/-- The place that takes a request one by one with others, and the rank of its sender among those that arrive in one cycle:
cores by logical number, then the nodes' commands by cluster, then peer devices (R202, R212, R239, R254, R259, R260, R307). -/
def Pending.arrival (s : State) (p : Pending) : Option (Nat × Nat) :=
  -- a region's home, whatever path its word names
  let region (w : Word) (pasid : BitVec 20) : Nat :=
    8 * ((((decodeRegion w).map Region.dirWord).getD w).toNat + 2 ^ 64 * pasid.toNat) + 1
  let party (x : Party) (lcore : Nat) : Nat := match x.kind with
    | .engine => 512 + (x.id.toNat - 0x80000000)
    | .peer => 1024 + x.dev.toNat
    | _ => lcore
  match p.ev, p.arg with
  | .syncCellOperation, .syncReq r => some (8 * r.key, r.lcore)
  | .engineCommandEnd, .n2 e n => (s.cmd e n).bind fun c =>
      if c.returned then (s.rawKey c.pasid (c.blk[3]?.getD 0)).map fun k => (8 * k, 512 + e) else none
  | .tokenRequest, .tokReq _ r | .tokenQuery, .tokReq _ r => some (region r.region r.pasid, r.lcore)
  | .tokenGrant, .grant g => some (region g.region g.pasid, party g.giver g.lcore)
  | .queueWord, .queueWord l c h n _ => some (8 * (64 * l + c.toNat) + 2, s.senderCore h n)
  | .creditRequest, .creditRequest l c h n _ => some (8 * (64 * l + c.toNat) + 3, s.senderCore h n)
  | .message, .msg m => some (8 * m.lcore + 4, m.fromCore)
  | .engineCommand, .cmd c => some (8 * c.eng + 5, (c.node.map fun n => 512 + nodeCluster n).getD c.lcore)
  | .stealRequest, .steal thief _ _ victim => some (8 * victim + 6, thief)
  | .successDeclaration, .win scope _ party _ => some (8 * scope.toNat + 7, party)
  | _, _ => none

/-- A cell's next operation waits until the reply of one that has written it has left its links: a truncated reply undoes the
operation, which no other may have seen (R219, R410; log entry 62). -/
def State.cellFree (s : State) (p : Pending) : Bool :=
  match p.ev, p.arg with
  | .syncCellOperation, .syncReq r =>
    !s.agenda.any fun q => match q.arg with
      | .syncAns a => a.key == r.key && a.old != a.new
      | _ => false
  | _, _ => true

/-- Has its place taken none of higher rank in this cycle? -/
def State.inOrder (s : State) (p : Pending) : Bool :=
  match p.arrival s with
  | some (h, r) => s.served.all fun x => x.1 != h || x.2 ≤ r
  | none => true

/-- The event is taken in this cycle. -/
def State.takes (s : State) (p : Pending) : State :=
  match p.arrival s with
  | some x => { s with served := s.served ++ [x] }
  | none => s

/-- An invalidation is applied after the completions for its range that arrive in the same cycle (R350). -/
def State.afterCompletions (s : State) (p : Pending) : Bool :=
  match p.ev, p.arg with
  | .atsInvalidation, .invalidate pasid v n =>
    !(s.agenda.any fun q => q.ev == .atsCompletion && q.due ≤ s.cycle && (match q.arg with
      | .trans e => e.pasid == pasid && e.vbase < v + 2 ^ n && v < e.vbase + 2 ^ e.logSize
      | _ => false))
  | _, _ => true
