-- ==== Sys2Proof/Machine/Loader.lean ====
section
/-! DEFINITION. The Kiln's loader (R104 to R112, R229 to R231, R330, R400): an image is checked, placed, and its ranks are
started; the remote stores of a load. -/

namespace Sys2Proof.Machine

/-! ### The image as bytes (R105 to R112) -/

/-- The little-endian number in `n` bytes of an image. -/
def imgNum (b : List Byte) (off n : Nat) : Nat := ofLe ((b.drop off).take n)
def imgZero (b : List Byte) (off n : Nat) : Bool := imgNum b off n == 0

/-- A section entry (R106). -/
structure Section where
  kind : Nat
  align : Nat
  ndesc : Nat
  va : Nat
  size : Nat
  fileOff : Nat
  fileSize : Nat
  descOff : Nat
  deriving DecidableEq, Repr

def imgSection (b : List Byte) (i : Nat) : Section :=
  let o := imgNum b 0x18 8 + 40 * i
  { kind := imgNum b o 1, align := imgNum b (o + 1) 1, ndesc := imgNum b (o + 4) 4, va := imgNum b (o + 8) 8
    size := imgNum b (o + 16) 8, fileOff := imgNum b (o + 24) 4, fileSize := imgNum b (o + 28) 4
    descOff := imgNum b (o + 32) 8 }

def imgSections (b : List Byte) : List Section := (List.range (imgNum b 0x0A 2)).map (imgSection b)
def imgKind (b : List Byte) (kind : Nat) : Option Section := (imgSections b).find? fun s => s.kind == kind

/-- A descriptor run (R107): first block, count, descriptor. -/
def Section.run (b : List Byte) (s : Section) (i : Nat) : Nat × Nat × Desc :=
  let o := s.descOff + 16 * i
  (imgNum b o 8, imgNum b (o + 8) 4, BitVec.ofNat 16 (imgNum b (o + 12) 2))

/-- The log of the size of the one region of a section (R104), or of its vault region (R400). -/
def coverLog (n : Nat) : Nat := ((List.range 64).find? fun k => 12 ≤ k && n ≤ 2 ^ k).getD 64

/-- Is each entry of a table, from 1 on, in order after the one before it? -/
def inOrder (n : Nat) (f : Nat → Nat → Bool) : Bool := (List.range (n - 1)).all fun i => f i (i + 1)

/-- R106, R107 and R112 on one section. The manual does not say that TEXTBASE must meet the ALIGN of `.text`: it need not
here (log entry 63). -/
def Section.wellFormed (b : List Byte) (s : Section) (i imgSize : Nat) : Bool :=
  let o := imgNum b 0x18 8 + 40 * i
  let base := s.va % 2 ^ 50
  let run := s.run b
  s.kind ≤ 4 && 1 ≤ s.align && s.align ≤ 12 && (s.kind != 3 || s.align == 3) && (s.ndesc == 0 || 6 ≤ s.align)
    && imgZero b (o + 2) 2 && s.fileOff % 8 == 0 && s.fileSize ≤ s.size && s.fileOff + s.fileSize ≤ imgSize
    && (if s.ndesc == 0 then s.descOff == 0 else s.descOff % 8 == 0 && s.descOff + 16 * s.ndesc ≤ imgSize)
    && (s.ndesc == 0 || s.kind == 1 || s.kind == 2 || s.kind == 4)
    && ((List.range s.ndesc).all fun j =>
          1 ≤ (run j).2.1 && imgZero b (s.descOff + 16 * j + 14) 2 && 64 * ((run j).1 + (run j).2.1) ≤ s.size)
    && inOrder s.ndesc (fun x y => (run x).1 + (run x).2.1 ≤ (run y).1)
    && (match s.kind with
        | 0 => s.va == 0 && imgNum b 0x08 2 + s.size ≤ 2 ^ 16
        | 4 => s.va + s.size ≤ Config.spillStart && s.va % 2 ^ s.align == 0
        | k =>
          let path := if k = 1 then 1 else if k = 2 then 0 else 2
          s.va / 2 ^ 50 == path && coverLog s.size ≤ 32 && base % 2 ^ coverLog s.size == 0)

/-- Is a table of `count` entries of `size` bytes where the header says, inside the image? -/
def tableOk (b : List Byte) (field count size imgSize : Nat) : Bool :=
  let o := imgNum b field 8
  if count = 0 then o == 0 else o % 8 == 0 && o + size * count ≤ imgSize

/-- The digest of an image, its DIGEST field taken as 0 (R105). -/
def imgDigest (b : List Byte) : Word :=
  (List.range (b.length / 8)).foldl (fun d i => digestStep d (if i = 9 then 0 else wordOf ((b.drop (8 * i)).take 8))) 0

/-- An entry's NAME: ASCII characters, then zeros to its end (R108). -/
def nameOk (b : List Byte) (o : Nat) : Bool :=
  let name := (b.drop (o + 8)).take 24
  name.all (fun c => !c.msb) && (name.dropWhile (· != 0)).all (· == 0)

/-- R112: does the loader accept the image? `sys`: the scope carries SYS. -/
def imageOk (b : List Byte) (sys : Bool) : Bool :=
  let size := imgNum b 0x40 8
  let flags := imgNum b 0x06 2
  let base := imgNum b 0x08 2
  let nsect := imgNum b 0x0A 2
  let nentry := imgNum b 0x0C 2
  let nhandler := imgNum b 0x0E 2
  let npp := imgNum b 0x10 4
  let nidem := imgNum b 0x14 4
  let sects := imgSections b
  let textSize := ((imgKind b 0).map (·.size)).getD 0
  let pcOk (pc : Nat) : Bool := pc % 2 == 0 && base ≤ pc && pc < base + textSize
  let entry (i : Nat) := imgNum b 0x20 8 + 32 * i
  let handler (i : Nat) := imgNum b 0x28 8 + 16 * i
  let pp (i : Nat) := imgNum b 0x30 8 + 16 * i
  let idem (i : Nat) := imgNum b 0x38 8 + 8 * i
  imgNum b 0 4 == 0x31495648 && imgNum b 4 2 == 1 && flags ≤ 1 && base % 2 == 0
    && 1 ≤ nsect && nsect ≤ 5 && 1 ≤ nentry && nentry ≤ 256 && nhandler ≤ 64
    && b.length == size && size % 8 == 0
    && tableOk b 0x18 nsect 40 size && tableOk b 0x20 nentry 32 size && tableOk b 0x28 nhandler 16 size
    && tableOk b 0x30 npp 16 size && tableOk b 0x38 nidem 8 size
    && BitVec.ofNat 64 (imgNum b 0x48 8) == imgDigest b
    && ((List.range nsect).all fun i => (imgSection b i).wellFormed b i size)
    && decide ((sects.map (·.kind)).eraseDups.length = nsect)
    && ((List.range nentry).all fun i => pcOk (imgNum b (entry i) 2) && imgZero b (entry i + 2) 6 && nameOk b (entry i))
    && ((List.range nhandler).all fun i =>
          let o := handler i
          let scratch : Word := BitVec.ofNat 64 (imgNum b (o + 8) 8)
          imgNum b o 1 ≤ 63 && imgNum b (o + 1) 1 ≤ 15 && 1 ≤ imgNum b (o + 2) 1 && imgNum b (o + 2) 1 ≤ 16
            && imgZero b (o + 3) 1 && pcOk (imgNum b (o + 4) 2) && imgZero b (o + 6) 2
            && (scratch == 0 || (decodeRegion scratch).isSome))
    && decide (((List.range nhandler).map fun i => imgNum b (handler i) 1).eraseDups.length = nhandler)
    && ((List.range npp).all fun i =>
          pcOk (imgNum b (pp i) 2) && imgNum b (pp i + 2) 1 % 2 == 0 && imgZero b (pp i + 11) 5)
    && inOrder npp (fun i j => imgNum b (pp i) 2 < imgNum b (pp j) 2)
    && ((List.range nidem).all fun i =>
          let lo := imgNum b (idem i) 2
          let hi := imgNum b (idem i + 2) 2
          pcOk lo && hi % 2 == 0 && lo < hi && hi ≤ base + textSize && imgZero b (idem i + 4) 4)
    && inOrder nidem (fun i j => imgNum b (idem i + 2) 2 ≤ imgNum b (idem j) 2)
    && (flags == 0 || sys)

/-! ### Reading the image -/

/-- Reads `n` words of an image, each of a good sector; a missing translation or a bad sector ends the load. -/
def State.imageWords (s : State) (pasid : BitVec 20) (va : Word) : Nat → State × Except (BitVec 15) (List Byte)
  | 0 => (s, .ok [])
  | n + 1 =>
    match s.rawKey pasid va with
    | none => (s, .error 4)
    | some k =>
      let (s, r) := if isHost k then (s, .ok (s.block (blockKey k)))
        else s.readSector (blockKey k) (s.ctxAt 0 pasid (blockKey k))
      match r with
      | .error _ => (s, .error 10)
      | .ok b =>
        match s.imageWords pasid (va + 8) n with
        | (s, .ok rest) => (s, .ok (leBytes 8 (blockWord b (k % 64 / 8)) ++ rest))
        | (s, .error e) => (s, .error e)

/-- How many bytes of a SEALED region of the tenant stand from an address on. -/
def State.sealedAt (s : State) (pasid : BitVec 20) (va : Word) : Nat :=
  let off := (va.extractLsb' 0 50).toNat
  match s.covering pasid false off with
  | some t => if t.state = .sealed_ then t.reg.base + 2 ^ t.reg.k - off else 0
  | none => 0

/-- The whole image of a load: it must lie in a SEALED region, in device or host memory. -/
def State.readImage (s : State) (r : LoadReq) : State × Except (BitVec 15) (List Byte) :=
  let path := (r.image.extractLsb' 50 4).toNat
  let room := s.sealedAt r.pasid r.image
  if r.image.extractLsb' 54 10 ≠ 0 ∨ r.image.toNat % 8 ≠ 0 ∨ !(path = 0 ∨ path = 1 ∨ path = 4 ∨ path = 6) then (s, .error 10)
  else if room < 0x50 then (s, .error 5)
  else
    match s.imageWords r.pasid r.image 10 with
    | (s, .error e) => (s, .error e)
    | (s, .ok h) =>
      let size := imgNum h 0x40 8
      if imgNum h 0 4 ≠ 0x31495648 ∨ imgNum h 4 2 ≠ 1 ∨ size < 0x50 ∨ size % 8 ≠ 0 then (s, .error 10)
      else if room < size then (s, .error 5)
      else s.imageWords r.pasid r.image (size / 8)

- [What needs to be done] What is needed is an exact copy of the lines above, from the one containing "fileSize : Nat" through the one containing "va := imgNum b (o + 8) 8", with nothing added.

- [Exercise answer]
  fileSize : Nat
  descOff : Nat
  deriving DecidableEq, Repr

def imgSection (b : List Byte) (i : Nat) : Section :=
  let o := imgNum b 0x18 8 + 40 * i
  { kind := imgNum b o 1, align := imgNum b (o + 1) 1, ndesc := imgNum b (o + 4) 4, va := imgNum b (o + 8) 8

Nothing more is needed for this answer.